Friday, November 9, 2007

The Importance of Art

What I mean is that we look for the same things, and we enjoy the same things in all forms of entertainment. It bothers me that people think that poetry is more important than lacrosse.

I enjoy poetry more.

I find the lives of poets more interesting than the lives of rock stars, but rock stars and poets are equally important, and that isn't very.

The calculations that fly through David Beckham's brain as he estimates the wind's effect on the ball as he twists his foot to launch it into a spiraling curve for a spectacular goal probably rival those that light up Robert Hass's grey matter as he puts words together on a page to construct a spectacular poem.

People idolize Michael Jordan for the same reason people cherish Shakespeare. We enjoy seeing them play the game. I mean, I don't even like basketball, but I think that Michael Jordan flying through the air is pretty remarkable.

Shakespeare and Michael Jordan are equally important; neither are very.

People who think that they don't enjoy poetry love Robert Frost.
People who think they don't like theater love Hamlet.
People who think they don't like television comedy love Lucy.

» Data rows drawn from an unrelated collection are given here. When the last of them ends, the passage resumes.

-- ==== Sys2Proof/Machine/Tongue.lean ====
section
/-! DEFINITION. The tongue: the granule map, the norm store, the norm pass, the arm (R30, R31, R35,
R198-R213). -/
namespace Sys2Proof.Machine

/-! ## Gradients of a tensor (R165, R205) -/

def gradFmt (r : TensorRec) : ElemFmt :=
  if r.gfmt = 1 then .fp16 else if r.gfmt = 2 then .fp32 else if r.gfmt = 3 then .e5m2 else .bf16

/-- Elements the tensor's gradient holds (R200). -/
def gradElems (r : TensorRec) : Nat := if r.sparse then r.indexCount * r.cols else r.elems

/-- E (R205). -/
def gradLines (r : TensorRec) : Nat := ceilDiv (gradElems r * gradBytes r) 64

/-- The expected LSUM (R205). -/
def gradLsum (r : TensorRec) : BitVec 32 := BitVec.ofNat 32 (gradLines r * (gradLines r - 1) / 2)

/-! ## The norm store (R204) -/

def normOf (s : State) (t : Nat) : NormRec := ((s.tongue.recs.find? (·.1 == t)).map (·.2)).getD {}

def setNorm (t : Nat) (f : NormRec → NormRec) (s : State) : State :=
  { s with tongue := { s.tongue with
      recs := (t, f (normOf s t)) :: s.tongue.recs.filter (·.1 != t) } }

/-- The sweep fields, which an arm and a norm pass leave (R204). -/
def NormRec.sweepPart (n : NormRec) : NormRec :=
  { wsq := n.wsq, usq := n.usq, sweepValid := n.sweepValid, swept := n.swept }

/-- COMPLETE, kept current (R205). -/
def NormRec.judged (r : TensorRec) (n : NormRec) : NormRec :=
  { n with complete := n.obs == gradLines r && n.lsum == gradLsum r && !n.overcount && !n.partl && !n.late }

/-- The gradient fields of every record, and the instance totals, cleared (R207, R212). A SPARSE tensor
without touched rows is complete from here (R205). -/
def clearGradients (s : State) : State :=
  let kept := s.tongue.recs.map fun e => (e.1, e.2.sweepPart)
  let s := { s with tongue := { s.tongue with recs := kept, acc := 0, nonfin := 0, gmax := 0, taken := none } }
  (validTensors s).foldl (fun s t => if gradLines (recOf s t) = 0 then setNorm t (·.judged (recOf s t)) s else s) s

/-! ## Accumulating a line (R200-R202, R205) -/

/-- floor(x^2 * 2^80) for a finite value (R201). -/
def squareUnits (m : Nat) (e : Int) : Nat :=
  let sh := 2 * e + 80
  if 0 ≤ sh then (m * m) <<< sh.toNat else (m * m) >>> (-sh).toNat

/-- One element in a record (R201). -/
def NormRec.element (n : NormRec) (x : F32) : NormRec :=
  match f32Val x with
  | .fin _ m e =>
    let q := squareUnits m e
    let excess := n.overrange || 2 ^ 128 ≤ n.gacc + q
    { n with
      gmax := if n.gmax.toNat < (f32Abs x).toNat then f32Abs x else n.gmax
      gacc := if excess then 2 ^ 128 - 1 else n.gacc + q
      overrange := excess
      share := n.share + q }
  | _ => { n with nonfin := min (n.nonfin + 1) (2 ^ 28 - 1), shareNonfin := n.shareNonfin + 1 }

/-- The same element in the instance totals (R202). -/
def Tongue.element (g : Tongue) (x : F32) : Tongue :=
  match f32Val x with
  | .fin _ m e =>
    { g with
      acc := g.acc + squareUnits m e
      gmax := if g.gmax.toNat < (f32Abs x).toNat then f32Abs x else g.gmax }
  | _ => { g with nonfin := min (g.nonfin + 1) (2 ^ 32 - 1) }

/-- The elements that line L of a tensor's gradient holds, decoded (R58, R200). -/
def lineElems (r : TensorRec) (k : Nat) (l : Nat) (data : Line) : List F32 :=
  let w := 8 * gradBytes r
  let per := 512 / w
  ((List.range per).filter fun j => l * per + j < gradElems r).map fun j =>
    decodeGrad (gradFmt r) k r.gscale (fieldNat data (w * j) w)

/-- Line L of tensor t accumulated into its record and the totals (R199-R202). -/
def accumulate (t l : Nat) (data : Line) (s : State) : State :=
  let r := recOf s t
  let xs := lineElems r s.lscale.k.toNat l data
  let s := { s with tongue := xs.foldl Tongue.element s.tongue }
  setNorm t (fun n =>
    let n := xs.foldl NormRec.element n
    let obs := min (n.obs + 1) (2 ^ 28 - 1)
    let n := { n with obs := obs, lsum := n.lsum + BitVec.ofNat 32 l }
    let excess := gradLines r < obs || (obs == gradLines r && n.lsum != gradLsum r)
    { n with overcount := n.overcount || excess }.judged r) s

/-! ## The granule map (R198) -/

/-- The granules a record claims. -/
def claimOf (s : State) (t : Nat) : Nat × Nat × Nat :=
  let r := recOf s t
  (r.gradOff / 1024, ceilDiv (gradLines r) 1024, t)

/-- The claims of the valid records; a record without expected lines claims no granule. -/
def claims (s : State) : List (Nat × Nat × Nat) := ((validTensors s).map (claimOf s)).filter fun c => 0 < c.2.1

/-- The first record whose claim meets one of an earlier record: (earlier, later). -/
def claimConflict : List (Nat × Nat × Nat) → List (Nat × Nat × Nat) → Option (Nat × Nat)
  | _, [] => none
  | before, (g, n, t) :: rest =>
    match before.find? fun c => c.1 < g + n && g < c.1 + c.2.1 with
    | some c => some (c.2.2, t)
    | none => claimConflict (before ++ [(g, n, t)]) rest

/-- A build starts once a table and a set of bases are in effect; while either is missing, no entry is
valid (R198). -/
def mapStart (s : State) : State :=
  { s with tongue := { s.tongue with
      map := if s.ttab.loaded && s.swp.valid then .building else .none, claims := [] } }

/-- The build ends (R198). Where both causes apply, GRAD_RANGE is the one reported: DESIGN CHOICE (log 89). -/
def mapBuildEnd (s : State) : State :=
  let cs := claims s
  match cs.find? fun c => 131072 < c.1 + c.2.1 with
  | some c => report 0x0411 (put 0 (BitVec.ofNat 14 c.2.2))
      { s with tongue := { s.tongue with map := .gradRange, claims := [] } }
  | none =>
    match claimConflict [] cs with
    | some (a, b) =>
      report 0x0412 (put 16 (BitVec.ofNat 14 a) ||| put 0 (BitVec.ofNat 14 b))
        { s with tongue := { s.tongue with map := .conflict, claims := [] } }
    | none => { s with tongue := { s.tongue with map := .valid, claims := cs } }

/-- The tensor of a granule, by the map. -/
def granuleTensor (s : State) (g : Nat) : Option Nat :=
  if s.tongue.map == .valid then
    (s.tongue.claims.find? fun c => c.1 ≤ g && g < c.1 + c.2.1).map (·.2.2)
  else none

/-- The tensor and the line index that a written line belongs to (R199). -/
def lineOwner (s : State) (line : BitVec 34) : Option (Nat × Nat) :=
  let base := baseLine s arenaGrad
  if line.toNat < base then none
  else
    match granuleTensor s ((line.toNat - base) / 1024) with
    | some t =>
      let l := line.toNat - base - (recOf s t).gradOff
      if l < gradLines (recOf s t) then some (t, l) else none
    | none => none

/-! ## The norm pass (R207-R209) -/

/-- A line of eight free values: what a read stands for that failed and whose effect the spec leaves open. -/
def freeLine (s : State) : Line × State :=
  ((List.range 8).foldl (fun l i => l ||| putLine (8 * i) (Config.freeValue (s.freeCtr + i))) (0 : Line),
   { s with freeCtr := s.freeCtr + 8 })

/-- The line that a read brought, or a free one where it failed for good. -/
def lineOrFree (data : Option Line) (s : State) : Line × State :=
  match data with
  | some l => (l, s)
  | none => freeLine s

def setNormPass (f : NormPass → NormPass) (s : State) : State :=
  { s with tongue := { s.tongue with norm := s.tongue.norm.map f } }

/-- The reads of a tensor's gradient, in ascending L, with class NORMPASS (R207). -/
def normReads (s : State) (t : Nat) : List MemReq :=
  (List.range (gradLines (recOf s t))).map fun l =>
    { who := .norm t l, cls := .normpass, write := false
      line := BitVec.ofNat 34 (baseLine s arenaGrad + (recOf s t).gradOff + l) }

/-- The tensor's last line is in (R207). A write that came late during a second read leaves LATE (R209). -/
def normTensorDone (t : Nat) (s : State) : State :=
  let again := (s.tongue.norm.map fun p => p.again.contains t).getD false
  setNorm t (fun n =>
    { n with overcount := false, partl := false, late := n.late && again, normpass := true }.judged (recOf s t)) s

/-- The totals without tensor t's share (R209). -/
def withoutShare (t : Nat) (s : State) : State :=
  let ns := (validTensors s).filterMap fun u => if u = t then none else some (normOf s u)
  { s with tongue := { s.tongue with
      acc := (ns.map (·.share)).sum
      nonfin := min (ns.map (·.shareNonfin)).sum (2 ^ 32 - 1)
      gmax := ns.foldl (fun m n => if m.toNat < n.gmax.toNat then n.gmax else m) 0 } }

/-- The norm pass begins its next tensor: first reads in record order, then re-reads (R207, R209). -/
def normNext : Nat → State → State
  | 0, s => s
  | fuel + 1, s =>
    match s.tongue.norm with
    | none => s
    | some p =>
      match p.todo, p.reread with
      | t :: rest, _ =>
        let s := setNormPass (fun p => { p with todo := rest, begun := p.begun ++ [t] }) s
        if gradLines (recOf s t) = 0 then normNext fuel (normTensorDone t s)
        else enqueueAll (normReads s t) (setNormPass (fun p => { p with cur := some (t, gradLines (recOf s t)) }) s)
      | [], t :: rest =>
        let s := withoutShare t (setNorm t (·.sweepPart) s)
        enqueueAll (normReads s t) (setNormPass (fun p =>
          { p with reread := rest, again := p.again ++ [t], cur := some (t, gradLines (recOf s t)) }) s)
      | [], [] => setNormPass (fun p => { p with cur := none }) s

/-- The seal starts the norm pass (R206, R207, R214, R447). -/
def normStart (s : State) : State :=
  let s := pulse 10 (countTongue 5 1 (clearGradients s))
  let s := { s with
    step := { s.step with phase := .normPass }
    tongue := { s.tongue with norm := some { todo := validTensors s }, usedNorm := true } }
  normNext (s.ttab.recs.length + 1) s

/-- A norm-pass read is in (R207); a failed one delivers a free line. -/
def normLineDone (t l : Nat) (data : Option Line) (s : State) : State :=
  match s.tongue.norm with
  | some p =>
    match p.cur with
    | some (u, left) =>
      if u ≠ t then s
      else
        let got := lineOrFree data s
        let line := got.1
        let s := got.2
        let s := accumulate t l line s
        if left ≤ 1 then normNext (s.ttab.recs.length + 1) (normTensorDone t s)
        else setNormPass (fun p => { p with cur := some (t, left - 1) }) s
    | none => s
  | none => s

def Who.isNorm : Who → Bool
  | .norm _ _ => true
  | _ => false

/-- The norm pass stops (R38). -/
def normStop (s : State) : State :=
  dropReads Who.isNorm { s with tongue := { s.tongue with norm := none } }

/-! ## Judging a FINAL_GRAD write (R30, R31, R35, R199, R209) -/

/-- OBSERVE (R199). -/
def observeWrite (line : BitVec 34) (mask : BitVec 64) (data : Line) (s : State) : State :=
  match lineOwner s line with
  | none => countTongue 1 1 s
  | some (t, l) =>
    if mask ≠ BitVec.allOnes 64 then
      countTongue 2 1 (setNorm t (fun n => { n with partl := true }.judged (recOf s t)) s)
    else countTongue 0 1 (accumulate t l data s)

/-- A tensor that the norm pass has begun is read again, once (R209). -/
def NormPass.noteLate (p : NormPass) (t : Nat) : NormPass :=
  if p.begun.contains t && !p.reread.contains t && !p.again.contains t then
    { p with reread := p.reread ++ [t] } else p

/-- After the seal and before the gate (R35, R209). -/
def lateWrite (line : BitVec 34) (s : State) : State :=
  match lineOwner s line with
  | none => s
  | some (t, _) =>
    let s := report 0x0107 (put 0 (BitVec.ofNat 14 t)) (countTongue 3 1 s)
    if s.step.phase == .awaitVerdict then s
    else
      let s := setNorm t (fun n => { n with late := true }.judged (recOf s t)) s
      let s := { s with tongue := { s.tongue with norm := s.tongue.norm.map fun (p : NormPass) => p.noteLate t } }
      -- a pass that has read its last tensor goes on with the re-read
      if (s.tongue.norm.map fun (p : NormPass) => p.cur.isNone).getD false then normNext (s.ttab.recs.length + 1) s else s

/-- The statistics of a mark in place of the tongue's own, and back: counters 3 to 6 go on. -/
def atMark (m : TongueMark) (s : State) : State :=
  { s with tongue := { s.tongue with
    recs := m.recs, acc := m.acc, nonfin := m.nonfin, gmax := m.gmax, cnt := m.cnt.take 3 ++ s.tongue.cnt.drop 3 } }
def markOf (s : State) (ls : List TakenLine) : TongueMark :=
  let g := s.tongue
  { recs := g.recs, acc := g.acc, nonfin := g.nonfin, gmax := g.gmax, cnt := g.cnt, lines := ls }

/-- The completion of a line has passed its NAK cycle before ctrl cycle t: port cycle acc + 1 has ended (R14, R438). -/
def TakenLine.passed (t : Nat) (x : TakenLine) : Bool := match x.acc with
  | some a => decide (3 * (a + 2) ≤ 10 * t)
  | none => false

/-- Lines at the front of a mark that are through become part of its statistics. -/
def settleTaken : List TakenLine → State → TongueMark
  | [], s => markOf s []
  | x :: xs, s => if x.passed (now s) then settleTaken xs (observeWrite x.line x.mask x.data s) else markOf s (x :: xs)

/-- A line that the tongue is about to take in OBSERVE, with the port cycle of its completion. -/
def noteTaken (x : TakenLine) (s : State) : State :=
  if !working s || s.step.phase != .observe then s
  else
    let m := match s.tongue.taken with
      | some m => settleTaken m.lines (atMark m s)
      | none => markOf s []
    { s with tongue := { s.tongue with taken := some { m with lines := m.lines ++ [x] } } }

/-- A completion is replayed in another port cycle, or has failed for good (R437). -/
def moveTaken (port : BitVec 5) (tag : BitVec 12) (old : Nat) (new : Option Nat) (s : State) : State :=
  let move (x : TakenLine) : TakenLine :=
    if x.port == port && x.tag == tag && x.acc == some old then { x with acc := new } else x
  { s with tongue := { s.tongue with
    taken := s.tongue.taken.map fun (m : TongueMark) => { m with lines := m.lines.map move } } }

/-- A seal is accepted: lines whose completion has not passed its NAK cycle count no more, and are late (R35, R241,
R467). -/
def unwindTaken (s : State) : State :=
  let gone := { s with tongue := { s.tongue with taken := none } }
  match s.tongue.taken with
  | some m =>
    if m.lines.all fun x => x.passed (now s) then gone
    else
      let (good, late) := m.lines.partition fun x => x.passed (now s)
      let s := good.foldl (fun s x => observeWrite x.line x.mask x.data s) (atMark m gone)
      late.foldl (fun s x => lateWrite x.line s) s
  | none => gone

That's important: how certain pieces of art can convince you to like things you didn't know you liked. That's what I want my work to do.

Poetry can be cool.
Book covers and posters can be art.
A blog can be artistic expression.

I just have to figure out how.

4 comments:

Cameron said...

I think that what you are thinking of is exportance... or perhaps should be thinking of. We could all think a little more about exportance.

Jenny Drai said...

Sometimes it is hard for me to separate Michael Jordan flying through the air from the Michael Jordan most people in Chicago know to be something of an asshole. Now Walter Payton was a class act on and off the field. Although my dad said once that it wasn't that he was such an amazing person, but more like he just never used his athletic prowess as an excuse to act sub-human. If the response to this is that how athletes or others act off the field of their prowess isn't relevant, I'd just suggest that maybe it can become so once a person starts selling themselves as a "personality." I'd say Michael Jordan fits in there squarely.

Jack Morgan said...

But their personalities are independent of their art. Why we love artists and athletes might be partly due to their personalities, but why we love what they produce is not.

CLAY BANES said...

I haven't heard any art since 1987.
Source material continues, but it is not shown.